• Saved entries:
/-- R202, R331: the last segment of a GET from SRAM. -/
theorem moveSegment_get (get : e.kind = .get) (quiet : e.inFlight = []) (later : Bool) (old : List Nat) :
    moveSegment c later old e (.sram q (o + e.pos)) n s =
      if later then setEntry c (movedEntry e (lateWords (some c) (e.loc.toNat + e.pos) (sourceBytes s e (sramKey q o) e.pos n))) s
      else setEntry c (movedEntry e []) (filledWith (keyOf s c e.loc + e.pos) (sourceBytes s e (sramKey q o) e.pos n) s) := by
  have long := length_sourceBytes (s := s) e (sramKey q o) e.pos n
  have wrote := writeLocalEnd_last (s := s) (c := c) get held quiet (rest.trans (congrArg _ long.symm)) (by rw [long]; exact some_) later
  have bytes : asReadAhead e.early e.pos (readBytes s.mem (sramKey q (o + e.pos)) n) = sourceBytes s e (sramKey q o) e.pos n := by
    rw [← asReadAhead_readBytes]
    unfold sramKey
    rw [← Nat.add_assoc]
  have moved : moveSegment c later old e (.sram q (o + e.pos)) n s =
      writeLocalEnd c later e (asReadAhead e.early e.pos (readBytes s.mem (sramKey q (o + e.pos)) n)) s := by
    unfold moveSegment
    dsimp only
    rw [get]
    dsimp only
    rw [← get]
    rfl
  rw [moved, bytes, wrote, writeLocal_here image, localKey_add (by omega)]
  cases later with
  | true => rfl
  | false => rfl

end

end Sys2Proof.Claim
end

section
/-! SUPPORT. What segments leave to write, what is read ahead, and how what is left lands (R56, R178, R202, R381). -/

namespace Sys2Proof.Claim
open Sys2Proof.Machine

variable {s t u : State} {c n m q o i : Nat} {e : Entry} {r : List Entry} {w : LateWord}

/-- The oldest entry of a queue, a PUT or GET, is at its last segment, of n bytes. -/
structure LastSegment (s : State) (c : Nat) (e : Entry) (r : List Entry) (n : Nat) : Prop where
  oldest : Oldest s c e r
  image : (s.ctx c).image = none
  going : e.failed = none
  held : e.hold = []
  quiet : e.inFlight = []
  rest : e.len = e.pos + n
  some_ : 1 ≤ n
  inside : e.loc.toNat + e.len ≤ 0x8000
  turn : dmaTurn s c e = true
  calm : cool s = true

theorem sramKey_add (q o d : Nat) : sramKey q (o + d) = sramKey q o + d := (Nat.add_assoc ..).symm

theorem keyOf_add {a : W64} (inside : a.toNat + n < 0x8000) : localKey (s.ctx c).gcn (a.toNat + n) = keyOf s c a + n := localKey_add inside

namespace LastSegment
variable (seg : LastSegment s c e r n)
include seg

theorem left : e.pos < e.len := by
  have rest := seg.rest
  have some_ := seg.some_
  omega

/-- R178, R331: a PUT moves its last segment. -/
theorem exec_put (put : e.kind = .put) (moves : lands e s.choice.pick = false) (low : s.choice.pick < 2)
    (far : farOf s c e true = some (.sram q (o + e.pos), n)) :
    exec (.putgetSegment c e.eid) s = .next (Machine.served c e.eid (if s.choice.pick = 1
      then setEntry c (movedEntry e (lateWords none (sramKey q o + e.pos) (sourceBytes s e (keyOf s c e.loc) e.pos n))) s
      else setEntry c (movedEntry e []) (filledWith (sramKey q o + e.pos) (sourceBytes s e (keyOf s c e.loc) e.pos n) s))) := by
  rw [exec_segment_moves seg.oldest (by rw [put]; decide) (by rw [put]; decide) seg.going seg.left moves (by rw [decide_eq_true put]; exact far) low
    seg.turn seg.calm, moveSegment_put seg.held seg.image seg.rest seg.some_ seg.inside put, sramKey_add]
  simp only [decide_eq_true_eq]

/-- R178, R331: a GET moves its last segment. -/
theorem exec_get (get : e.kind = .get) (moves : lands e s.choice.pick = false) (low : s.choice.pick < 2)
    (far : farOf s c e false = some (.sram q (o + e.pos), n)) :
    exec (.putgetSegment c e.eid) s = .next (Machine.served c e.eid (if s.choice.pick = 1
      then setEntry c (movedEntry e (lateWords (some c) (e.loc.toNat + e.pos) (sourceBytes s e (sramKey q o) e.pos n))) s
      else setEntry c (movedEntry e []) (filledWith (keyOf s c e.loc + e.pos) (sourceBytes s e (sramKey q o) e.pos n) s))) := by
  rw [exec_segment_moves seg.oldest (by rw [get]; decide) (by rw [get]; decide) seg.going seg.left moves
    (by rw [decide_eq_false (by rw [get]; decide)]; exact far) low seg.turn seg.calm,
    moveSegment_get seg.held seg.image seg.rest seg.some_ seg.inside get seg.quiet]
  simp only [decide_eq_true_eq]

end LastSegment

/-! ### Reading ahead (R202, R381) -/

theorem writeFirst_part {a d l : Nat} {own : Bool} (free : writeFirst s c q a n own = false) (within : d + l ≤ n) :
    writeFirst s c q (a + d) l own = false := by
  unfold writeFirst writeAmong at *
  rw [List.any_eq_false] at *
  intro p hp meets
  refine free p hp ?_
  rw [Bool.and_eq_true] at meets ⊢
  refine ⟨meets.1, ?_⟩
  have meets := meets.2
  split at meets
  · next x lands =>
    unfold spansMeet at *
    simp only [Bool.and_eq_true, decide_eq_true_eq] at *
    omega
  · cases meets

• WHAT IS REQUIRED:
Each line of the data above should appear again in your answer, exactly as given.

• EXERCISE OUTPUT:
/-- R202, R331: the last segment of a GET from SRAM. -/
theorem moveSegment_get (get : e.kind = .get) (quiet : e.inFlight = []) (later : Bool) (old : List Nat) :
    moveSegment c later old e (.sram q (o + e.pos)) n s =
      if later then setEntry c (movedEntry e (lateWords (some c) (e.loc.toNat + e.pos) (sourceBytes s e (sramKey q o) e.pos n))) s
      else setEntry c (movedEntry e []) (filledWith (keyOf s c e.loc + e.pos) (sourceBytes s e (sramKey q o) e.pos n) s) := by
  have long := length_sourceBytes (s := s) e (sramKey q o) e.pos n
  have wrote := writeLocalEnd_last (s := s) (c := c) get held quiet (rest.trans (congrArg _ long.symm)) (by rw [long]; exact some_) later
  have bytes : asReadAhead e.early e.pos (readBytes s.mem (sramKey q (o + e.pos)) n) = sourceBytes s e (sramKey q o) e.pos n := by
    rw [← asReadAhead_readBytes]
    unfold sramKey
    rw [← Nat.add_assoc]
  have moved : moveSegment c later old e (.sram q (o + e.pos)) n s =
      writeLocalEnd c later e (asReadAhead e.early e.pos (readBytes s.mem (sramKey q (o + e.pos)) n)) s := by
    unfold moveSegment
    dsimp only
    rw [get]
    dsimp only
    rw [← get]
    rfl
  rw [moved, bytes, wrote, writeLocal_here image, localKey_add (by omega)]
  cases later with
  | true => rfl
  | false => rfl

end

end Sys2Proof.Claim
end

section
/-! SUPPORT. What segments leave to write, what is read ahead, and how what is left lands (R56, R178, R202, R381). -/

namespace Sys2Proof.Claim
open Sys2Proof.Machine

variable {s t u : State} {c n m q o i : Nat} {e : Entry} {r : List Entry} {w : LateWord}

/-- The oldest entry of a queue, a PUT or GET, is at its last segment, of n bytes. -/
structure LastSegment (s : State) (c : Nat) (e : Entry) (r : List Entry) (n : Nat) : Prop where
  oldest : Oldest s c e r
  image : (s.ctx c).image = none
  going : e.failed = none
  held : e.hold = []
  quiet : e.inFlight = []
  rest : e.len = e.pos + n
  some_ : 1 ≤ n
  inside : e.loc.toNat + e.len ≤ 0x8000
  turn : dmaTurn s c e = true
  calm : cool s = true

theorem sramKey_add (q o d : Nat) : sramKey q (o + d) = sramKey q o + d := (Nat.add_assoc ..).symm

theorem keyOf_add {a : W64} (inside : a.toNat + n < 0x8000) : localKey (s.ctx c).gcn (a.toNat + n) = keyOf s c a + n := localKey_add inside

namespace LastSegment
variable (seg : LastSegment s c e r n)
include seg

theorem left : e.pos < e.len := by
  have rest := seg.rest
  have some_ := seg.some_
  omega

/-- R178, R331: a PUT moves its last segment. -/
theorem exec_put (put : e.kind = .put) (moves : lands e s.choice.pick = false) (low : s.choice.pick < 2)
    (far : farOf s c e true = some (.sram q (o + e.pos), n)) :
    exec (.putgetSegment c e.eid) s = .next (Machine.served c e.eid (if s.choice.pick = 1
      then setEntry c (movedEntry e (lateWords none (sramKey q o + e.pos) (sourceBytes s e (keyOf s c e.loc) e.pos n))) s
      else setEntry c (movedEntry e []) (filledWith (sramKey q o + e.pos) (sourceBytes s e (keyOf s c e.loc) e.pos n) s))) := by
  rw [exec_segment_moves seg.oldest (by rw [put]; decide) (by rw [put]; decide) seg.going seg.left moves (by rw [decide_eq_true put]; exact far) low
    seg.turn seg.calm, moveSegment_put seg.held seg.image seg.rest seg.some_ seg.inside put, sramKey_add]
  simp only [decide_eq_true_eq]

/-- R178, R331: a GET moves its last segment. -/
theorem exec_get (get : e.kind = .get) (moves : lands e s.choice.pick = false) (low : s.choice.pick < 2)
    (far : farOf s c e false = some (.sram q (o + e.pos), n)) :
    exec (.putgetSegment c e.eid) s = .next (Machine.served c e.eid (if s.choice.pick = 1
      then setEntry c (movedEntry e (lateWords (some c) (e.loc.toNat + e.pos) (sourceBytes s e (sramKey q o) e.pos n))) s
      else setEntry c (movedEntry e []) (filledWith (keyOf s c e.loc + e.pos) (sourceBytes s e (sramKey q o) e.pos n) s))) := by
  rw [exec_segment_moves seg.oldest (by rw [get]; decide) (by rw [get]; decide) seg.going seg.left moves
    (by rw [decide_eq_false (by rw [get]; decide)]; exact far) low seg.turn seg.calm,
    moveSegment_get seg.held seg.image seg.rest seg.some_ seg.inside get seg.quiet]
  simp only [decide_eq_true_eq]

end LastSegment

/-! ### Reading ahead (R202, R381) -/

theorem writeFirst_part {a d l : Nat} {own : Bool} (free : writeFirst s c q a n own = false) (within : d + l ≤ n) :
    writeFirst s c q (a + d) l own = false := by
  unfold writeFirst writeAmong at *
  rw [List.any_eq_false] at *
  intro p hp meets
  refine free p hp ?_
  rw [Bool.and_eq_true] at meets ⊢
  refine ⟨meets.1, ?_⟩
  have meets := meets.2
  split at meets
  · next x lands =>
    unfold spansMeet at *
    simp only [Bool.and_eq_true, decide_eq_true_eq] at *
    omega
  · cases meets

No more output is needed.